Sameer Agarwal · Answer 6 · Fri Jan 12 2024 10:23:57 GMT+0800 (China Standard Time)

Ty, I will take a look at this in a bit.

Sameer Agarwal · Answer 7 · Fri Jan 12 2024 12:26:02 GMT+0800 (China Standard Time)

@insar-dev

in the python version of the code you have

def spherical_variogram_model(d,nugget,range_,psill):
   #if h < range, use spherical equation, else (h>=range) adopted sill
   return np.where(d<range_,nugget+(psill-nugget)*(1.5*d/range_-0.5*d**3/(range_**3)),psill)

which seems a bit different from what you have in the c++ version of the code

if (d <= _range)
	{
		return _psill * ((3.0 * d) / (2.0 * _range) - (d * d * d) / (2.0 * _range * _range * _range)) + _nugget;
	}
	else {
		return _psill + _nugget;
	}

In particular in the python code you are using psill - nugget when multiplying to (1.5*d/range_-0.5*d**3/(range_**3)) and the else clause only returns psill.

Are the c++ and python version of psill the same or different?

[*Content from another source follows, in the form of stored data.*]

-- ==== Sys2Proof/Laws/Handing.lean ====
section
/-! SUPPORT. What the hand-on of set state changes keeps (R44), and with it the test occasions of the Reserve Unit,
heavy-load requests and the shed sequences: besides the units' records they change only what a start request and an
abandon request of the Reserve Unit change. -/

namespace Sys2Proof.Machine

variable {I : Part → Prop} {p : Part}

/-! ### The Reserve Unit's tests and the hand-on -/

theorem handing_tryStart (h : Handing I) (i : IslandNo) (k : SetNo) (hp : I p) : I (tryStart i k p).part :=
  tests_tryStart h.tests i k hp

theorem handing_reserveJudge (h : Handing I) (i : IslandNo) (spare : Int) (hp : I p) :
    I (reserveJudge i spare p).part := tests_reserveJudge h.tests i spare hp

theorem handing_startConfirmExpired (h : Handing I) (i : IslandNo) (spare : Int) (hp : I p) :
    I (startConfirmExpired i spare p).part := tests_startConfirmExpired h.tests i spare hp

theorem handing_blackoutStart (h : Handing I) (i : IslandNo) (hp : I p) : I (blackoutStart i p).part :=
  tests_blackoutStart h.tests i hp

/-- The hand-on of an operation's changes. -/
theorem handing_handOn (h : Handing I) (o : Sequenced) (ho : I o.part) : I o.handOn := tests_handOn h.tests o ho

theorem handing_testIsland (h : Handing I) (i : IslandNo) (hp : I p) : I (testIsland i p) :=
  tests_testIsland h.tests i hp

theorem handing_testAll (h : Handing I) (hp : I p) : I (testAll p) := tests_testAll h.tests hp

/-! ### Heavy-load requests -/

theorem calm_dropGrant (h : Calm I) (i : IslandNo) (c : ConsumerNo) (hp : I p) : I (dropGrant i c p) :=
  calm_onReserve h i _ (fun _ => rfl) hp

theorem handing_releaseGrant (h : Handing I) (c : ConsumerNo) (hp : I p) : I (releaseGrant c p) :=
  grants_releaseGrant h.grants c hp

theorem handing_grantLost (h : Handing I) (o : Order) (hp : I p) : I (grantLost o p) := grants_grantLost h.grants o hp

/-- The orders handed over for a GRANT or DENY. -/
theorem handing_handHeavy (h : Handing I) (c : ConsumerNo) (a : ConsumerOrder) (hp : I p) :
    I (handHeavy c a p).part := by
  have hh := h.handed p c a false (by simp) hp
  unfold handHeavy
  generalize handOver (.consumer c a) false p = g at hh ⊢
  obtain ⟨q, queued, _ | old⟩ := g
  · exact hh
  · dsimp only
    by_cases hs : isShedOrder old.body = true
    · rw [if_pos hs]
      obtain ⟨s, _ | ⟨k, b⟩, u⟩ := old
      · exact h.handed _ _ _ _ (fun _ => hs) hh
      · simp [isShedOrder] at hs
    · rw [if_neg hs]
      by_cases hr : isRestoreOrder old.body = true
      · rw [if_pos hr]
        exact calm_restoreOutcome h.toCalm c .replaced hh
      · rw [if_neg hr]
        exact handing_grantLost h old hh

theorem handing_deny (h : Handing I) (c : ConsumerNo) (hp : I p) : I (deny c p) :=
  h.toCalm.occurs _ _ _ (handing_handHeavy h c _ hp)

/-- A queue given its head's deadline fits if it is short enough. -/
theorem headed_fits (d : Nat) (q : List HeavyRequest) (hq : q.length ≤ Config.heavyMax) : queueFits (headed d q) := by
  cases q with
  | nil => simp [headed, queueFits]
  | cons r rest =>
    refine ⟨by simpa [headed] using hq, ?_, ?_⟩
    · simp [headed]
    · simp [headed]

theorem calm_onQueue (h : Calm I) (i : IslandNo) (f : List HeavyRequest → List HeavyRequest)
    (hf : (island p i).reserve.queue.length ≤ Config.heavyMax →
      (f (island p i).reserve.queue).length ≤ Config.heavyMax) (hp : I p) : I (onQueue i f p) := by
  refine calm_onIsland h i _ (fun r hr hq => headed_fits _ _ ?_) hp
  have he : island p i = r := by simp only [island, hr, Option.getD_some]
  rw [he] at hf
  exact hf hq.1

theorem handing_heavyReplaced (h : Handing I) (o : Option Order) (hp : I p) : I (heavyReplaced o p) :=
  grants_heavyReplaced h.grants o hp

theorem calm_grantSent (h : Calm I) (c : ConsumerNo) (serial : Nat) (hp : I p) : I (grantSent c serial p) :=
  fold_keeps _ _ (fun _ i hq => calm_onReserve h i _ (fun _ => rfl) hq) hp

theorem handing_drawReported (h : Handing I) (c : ConsumerNo) (hp : I p) : I (drawReported c p) :=
  grants_drawReported h.grants c hp

theorem handing_queueHeavy (h : Handing I) (i : IslandNo) (c : ConsumerNo) (kw : Nat) (hp : I p) :
    I (queueHeavy i c kw p) := by
  simp only [queueHeavy]
  split
  · exact handing_testIsland h i (calm_onQueue h.toCalm i _ (fun hl => by simpa using hl) hp)
  · split
    · exact handing_deny h c hp
    · rename_i hn
      refine handing_testIsland h i (calm_onQueue h.toCalm i _ (fun _ => ?_) hp)
      simp only [Bool.or_eq_true, decide_eq_true_eq, not_or, Nat.not_le] at hn
      simpa using hn.2

theorem handing_heavyRequest (h : Handing I) (c : ConsumerNo) (kw : Nat) (hp : I p) : I (heavyRequest c kw p) := by
  simp only [heavyRequest]
  split
  · split
    · exact handing_queueHeavy h _ c kw (handing_releaseGrant h c hp)
    · exact handing_deny h c hp
  · exact handing_deny h c hp

theorem handing_considerHead (h : Handing I) (i : IslandNo) (spare : Int) (hp : I p) :
    I (considerHead i spare p).1 := by
  unfold considerHead
  split
  · rename_i q _ _
    split
    · have hh := handing_handHeavy h q.consumer .grant hp
      dsimp only
      generalize handHeavy q.consumer .grant p = g at hh ⊢
      obtain ⟨gp, _ | serial, displaced⟩ := g
      · exact hh
      · have hg := h.toCalm.occurs _ .heavyGrant (.consumer q.consumer)
          (calm_onIsland h.toCalm (p := gp) i (fun r => { r with reserve :=
            { r.reserve with
              queue := headed (headDeadline p) r.reserve.queue.tail
              grants := r.reserve.grants ++ [{ consumer := q.consumer, kw := q.kw, hold := none, serial := serial }] } })
            (fun r _ hr => headed_fits _ _ (le_trans (by simp) hr.1)) hh)
        dsimp only
        split
        · exact handing_releaseGrant h q.consumer hg
        · exact hg
    · exact hp
  · exact hp

theorem handing_reservePeriod (h : Handing I) (i : IslandNo) (f : Figures) (hp : I p) : I (reservePeriod i f p) :=
  handing_handOn h _ (handing_reserveJudge h i _ (handing_considerHead h i _ hp))

theorem handing_headExpired (h : Handing I) (i : IslandNo) (hp : I p) : I (headExpired i p) := by
  simp only [headExpired]
  split
  · exact handing_testIsland h i (handing_deny h _ (calm_onQueue h.toCalm i _ (fun hl => le_trans (by simp) hl) hp))
  · exact hp

theorem handing_emptyHeavy (h : Handing I) (i : IslandNo) (hp : I p) : I (emptyHeavy i p) :=
  fold_keeps _ _ (fun _ r hq => handing_deny h r.consumer hq)
    (calm_onIsland h.toCalm i _ (fun _ _ _ => by simp [queueFits]) hp)

theorem handing_forgetHeavy (h : Handing I) (c : ConsumerNo) (hp : I p) : I (forgetHeavy c p) := by
  refine handing_releaseGrant h c ?_
  split
  · exact handing_testIsland h _ (calm_onQueue h.toCalm _ _ (fun hl => le_trans (List.length_filter_le _ _) hl) hp)
  · exact hp

theorem handing_moveGrant (h : Handing I) (c : ConsumerNo) (src dst : IslandNo) (hp : I p) :
    I (moveGrant c src dst p) := by
  have hd := calm_dropGrant h.toCalm src c hp
  simp only [moveGrant]
  split
  · split
    · exact calm_onReserve h.toCalm dst _ (fun _ => rfl) hd
    · exact handing_testIsland h src hd
  · exact hp

theorem handing_moveRequest (h : Handing I) (c : ConsumerNo) (src dst : IslandNo) (hp : I p) :
    I (moveRequest c src dst p) := by
  have hd := calm_onQueue h.toCalm src (fun qs => qs.filter fun r => r.consumer != c)
    (fun hl => le_trans (List.length_filter_le _ _) hl) hp
  simp only [moveRequest]
  split
  · split
    · exact handing_testIsland h src (handing_deny h c hd)
    · rename_i hn
      refine handing_testIsland h dst (handing_testIsland h src (calm_onQueue h.toCalm dst _ (fun _ => ?_) hd))
      simp only [Bool.or_eq_true, decide_eq_true_eq, not_or, Nat.not_lt] at hn
      exact hn.2
  · exact hp

theorem handing_moveHeavy (h : Handing I) (c : ConsumerNo) (src dst : IslandNo) (hp : I p) :
    I (moveHeavy c src dst p) := handing_moveRequest h c src dst (handing_moveGrant h c src dst hp)

/-! ### Shed sequences -/

theorem calm_displaced (h : Calm I) (c : ConsumerNo) (old : Option Order) (hp : I p) : I (displaced c old p) := by
  simp only [displaced]
  split
  · split
    · exact calm_restoreOutcome h c .replaced hp
    · exact hp
  · exact hp

theorem calm_pendShed (h : Calm I) (e : EntryConfig) (relief : Nat) (cause : ShedCause) (hp : I p) :
    I (pendShed e relief cause p) := by
  have he := calm_onEntry h e.consumer (fun r => { r with relief := relief, cause := some cause })
    (calm_enterEntry h e.consumer .shedPending hp)
  simp only [pendShed]
  split
  · exact calm_retrigger h _ he
  · exact he

/-- A shed order handed over. An urgent one is a TRIP or a LIMIT. -/
theorem calm_hand (h : Calm I) (o : ShedHanded) (e : EntryConfig) (a : ConsumerOrder) (urgent : Bool)
    (cause : ShedCause) (ha : isShedOrder (.consumer e.consumer a) = true) (ho : I o.part) :
    I (o.hand e a urgent cause).part := by
  have hh := h.handed o.part e.consumer a urgent (fun _ => ha) ho
  simp only [ShedHanded.hand]
  split
  · exact calm_pendShed h e _ cause (calm_displaced h _ _ hh)
  · exact hh

theorem handing_grantsLost (h : Handing I) (o : ShedHanded) (hp : I p) : I (o.grantsLost p) :=
  fold_keeps _ _ (fun _ r hq => handing_grantLost h r hq) hp

theorem handing_done (h : Handing I) (o : ShedHanded) (i : IslandNo) (ho : I o.part) : I (o.done i) :=
  handing_grantsLost h o (by split <;> [exact ho; exact calm_rebuild h.toCalm i ho])

/-- A fold of shed orders keeps what each of its steps keeps. -/
theorem hand_fold {α : Type} (f : ShedHanded → α → ShedHanded) (l : List α) (o : ShedHanded)
    (hf : ∀ o a, I o.part → I (f o a).part) (ho : I o.part) : I (l.foldl f o).part := by
  induction l generalizing o with
  | nil => exact ho
  | cons a l ih => exact ih _ (hf o a ho)

/-- Every LIMIT of a selection's action keeps within R27. -/
theorem shedMeans_order_fits (m : ShedMeans) (kw : Nat) (h : m.order = .limit kw) : kw ≤ Config.limitMax := by
  cases m with
  | trip => cases h
  | limit n => cases h; exact Nat.min_le_left _ _

/-- Every LIMIT of a paced step keeps within R27, for a floor in its range. -/
theorem stepOrder_fits (q : Part) (f : Figures) (e : EntryConfig) (he : e.floor ≤ Config.limitMax) (kw : Nat)
    (h : stepOrder q f e = .limit kw) : kw ≤ Config.limitMax := by
  unfold stepOrder at h
  split at h
  · cases h
  · dsimp only at h
    split at h <;> cases h
    · exact Nat.min_le_left _ _
    · exact he

theorem shedMeans_order_isShed (c : ConsumerNo) (m : ShedMeans) : isShedOrder (.consumer c m.order) = true := by
  cases m <;> rfl

theorem wholeOrder_isShed (c : ConsumerNo) (e : EntryConfig) : isShedOrder (.consumer c (wholeOrder e)) = true := by
  unfold wholeOrder
  split <;> rfl

theorem stepOrder_isShed (c : ConsumerNo) (q : Part) (f : Figures) (e : EntryConfig) :
    isShedOrder (.consumer c (stepOrder q f e)) = true := by
  unfold stepOrder
  split
  · rfl
  · dsimp only
    split <;> rfl

theorem calm_takeAction (h : Calm I) (i : IslandNo) (cause : ShedCause) (o : ShedHanded) (a : ShedAction)
    (ho : I o.part) : I (takeAction i cause o a).part := by
  simp only [takeAction]
  split
  · split
    · exact calm_hand h o _ _ true cause (shedMeans_order_isShed _ _) ho
    · exact ho
  · exact ho

theorem handing_fastShed (h : Handing I) (i : IslandNo) (cause : ShedCause) (actions : List ShedAction) (hp : I p) :
    I (fastShed i cause actions p) := by
  have hc := h.toCalm
  have hh := hand_fold (I := I) (takeAction i cause) actions (noneHanded (abandonRestore i p))
    (fun o a => calm_takeAction hc i cause o a) (calm_abandonRestore hc i hp)
  have hb := calm_retrigger hc i (calm_onShed hc i
    (burstContext p.clock (actions.foldl (takeAction i cause) (noneHanded (abandonRestore i p))).queued) hh)
  refine handing_done h _ i ?_
  dsimp only
  split
  · exact hb
  · exact hc.occurs _ _ _ hb

theorem handing_setLoss (h : Handing I) (k : SetNo) (i : IslandNo) (hp : I p) : I (setLoss k i p) := by
  have hd := calm_discardSelection h.toCalm k hp
  simp only [setLoss]
  split
  · exact handing_fastShed h i _ _ hd
  · exact hd

theorem calm_stepExhausted (h : Calm I) (i : IslandNo) (hp : I p) : I (stepExhausted i p) := by
  unfold stepExhausted
  refine calm_onShed h i _ ?_
  split
  · exact hp
  · exact h.occurs _ _ _ hp

theorem handing_pacedStep (h : Handing I) (i : IslandNo) (f : Figures) (hp : I p) : I (pacedStep i f p) := by
  have hc := h.toCalm
  simp only [pacedStep]
  split
  · exact calm_stepExhausted hc i hp
  · have hh := calm_hand hc (noneHanded p) ‹EntryConfig› (stepOrder p f ‹EntryConfig›) true .paced
      (stepOrder_isShed _ _ _ _) hp
    split
    · exact hh
    · exact handing_done h _ i (hc.occurs _ _ _ (calm_onShed hc i _ hh))

theorem calm_pacedTest (h : Calm I) (i : IslandNo) (f : Figures) (hp : I p) : I (pacedTest i f p) := by
  simp only [pacedTest]
  split
  · split
    · exact calm_retrigger h i (calm_onShed h i _ hp)
    · exact hp
  · split
    · exact hp
    · exact calm_onShed h i _ hp
  all_goals exact hp

theorem handing_checkExpired (h : Handing I) (i : IslandNo) (hp : I p) : I (checkExpired i p) := by
  have hc := h.toCalm
  have ht := calm_takeFigures hc i hp
  simp only [checkExpired]
  split
  · split
    · exact calm_onShed hc i _ ht
    · exact handing_pacedStep h i _ (calm_onShed hc i _ ht)
  · exact calm_onShed hc i _ ht

theorem handing_pacerExpired (h : Handing I) (i : IslandNo) (hp : I p) : I (pacerExpired i p) := by
  have ht := calm_takeFigures h.toCalm i hp
  simp only [pacerExpired]
  split
  · exact handing_pacedStep h i _ ht
  · exact calm_onShed h.toCalm i _ ht

theorem calm_stillDue (h : Calm I) (i : IslandNo) (hp : I p) : I (stillDue i p) := calm_onRestore h i _ hp

theorem handing_restoreStepFor (h : Handing I) (i : IslandNo) (c : ConsumerNo) (hp : I p) :
    I (restoreStepFor i c p) := by
  have hc := h.toCalm
  have hh := hc.handed p c (restoreOrder p c) false (by simp) hp
  simp only [restoreStepFor]
  split
  · exact handing_heavyReplaced h _ (calm_rebuildFor hc c (calm_onRestore hc i _ (calm_enterEntry hc c _ hh)))
  · exact calm_stillDue hc i hh

theorem handing_tryRestore (h : Handing I) (i : IslandNo) (f : Figures) (hp : I p) : I (tryRestore i f p) := by
  have hc := h.toCalm
  simp only [tryRestore]
  split
  · exact calm_onRestore hc i _ hp
  · split
    · split
      · exact handing_restoreStepFor h i _ hp
      · exact calm_stillDue hc i hp
    · exact calm_stillDue hc i hp

theorem calm_commandRestoreStep (h : Calm I) (i : IslandNo) (hp : I p) : I (commandRestoreStep i p).1 := by
  simp only [commandRestoreStep]
  split
  · exact calm_onRestore h i _ hp
  · exact hp

theorem handing_overloadTests (h : Handing I) (i : IslandNo) (f : Figures) (hp : I p) : I (overloadTests i f p) := by
  simp only [overloadTests]
  split
  · exact handing_fastShed h i _ _ hp
  · exact calm_pacedTest h.toCalm i f hp

theorem handing_shedPeriod (h : Handing I) (i : IslandNo) (f : Figures) (counted : List SetNo) (hp : I p) :
    I (shedPeriod i f counted p) := by
  have ht := handing_overloadTests h i f (calm_rebuildWith h.toCalm i f counted hp)
  simp only [shedPeriod]
  split
  · exact handing_tryRestore h i f ht
  · exact ht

That said, I substituted the values found by scipy into the objective function and it is indeed a better minimum than the one found by ceres.

insar-dev · Answer 8 · Fri Jan 12 2024 13:25:46 GMT+0800 (China Standard Time)

@sandwichmaker

There are issues with the variable naming in the code. You can use the following code instead:

def spherical_variogram_model(d,nugget,range_,sill):

#if h < range, use spherical equation, else (h>=range) adopted sill
return np.where(d<range_,nugget+(sill-nugget)*(1.5*d/range_-0.5*d**3/(range_**3)),sill)

sill = nugget + psill

Under the Gaussian and Exponential models, their results are similar.